-- ==== Sys2Proof/Word.lean ====
section
/-! DEFINITION. Word: the byte, the index types and the row's data bytes. -/

namespace Sys2Proof

/-- One byte of the service port, of a stored row or of a frame. -/
abbrev Byte := BitVec 8

/-- A node id on the hall link, 0..15 (00_scope.md section 3). -/
abbrev NodeId := Fin 16

/-- A valve channel number, 0..11 (R63). -/
abbrev ChanId := Fin 12

/-- A row number of the configuration store, 0..12 (R157). -/
abbrev RowId := Fin 13

/-- A moment or a length of time in milliseconds. -/
abbrev Time := Nat

/-- The 14 data bytes of a stored row (R183). -/
abbrev RowData := Vector Byte 14

/-- All channel numbers, ascending. -/
def allChans : List ChanId := [0, 1, 2, 3, 4, 5, 6, 7, 8, 9, 10, 11]

/-- All node ids, ascending. -/
def allNodes : List NodeId := [0, 1, 2, 3, 4, 5, 6, 7, 8, 9, 10, 11, 12, 13, 14, 15]

/-- All row numbers, ascending. -/
def allRows : List RowId := [0, 1, 2, 3, 4, 5, 6, 7, 8, 9, 10, 11, 12]

/-- Exact division rounded upward, as every demand figure is (03 chapter opening, R52 to R55). -/
def ceilDiv (a b : Nat) : Nat := (a + b - 1) / b

end Sys2Proof
end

_ACTIVITY_
Now copy each line of the entries that mentions "section".

_TASK RESPONSE_
section
/-- A node id on the hall link, 0..15 (00_scope.md section 3). -/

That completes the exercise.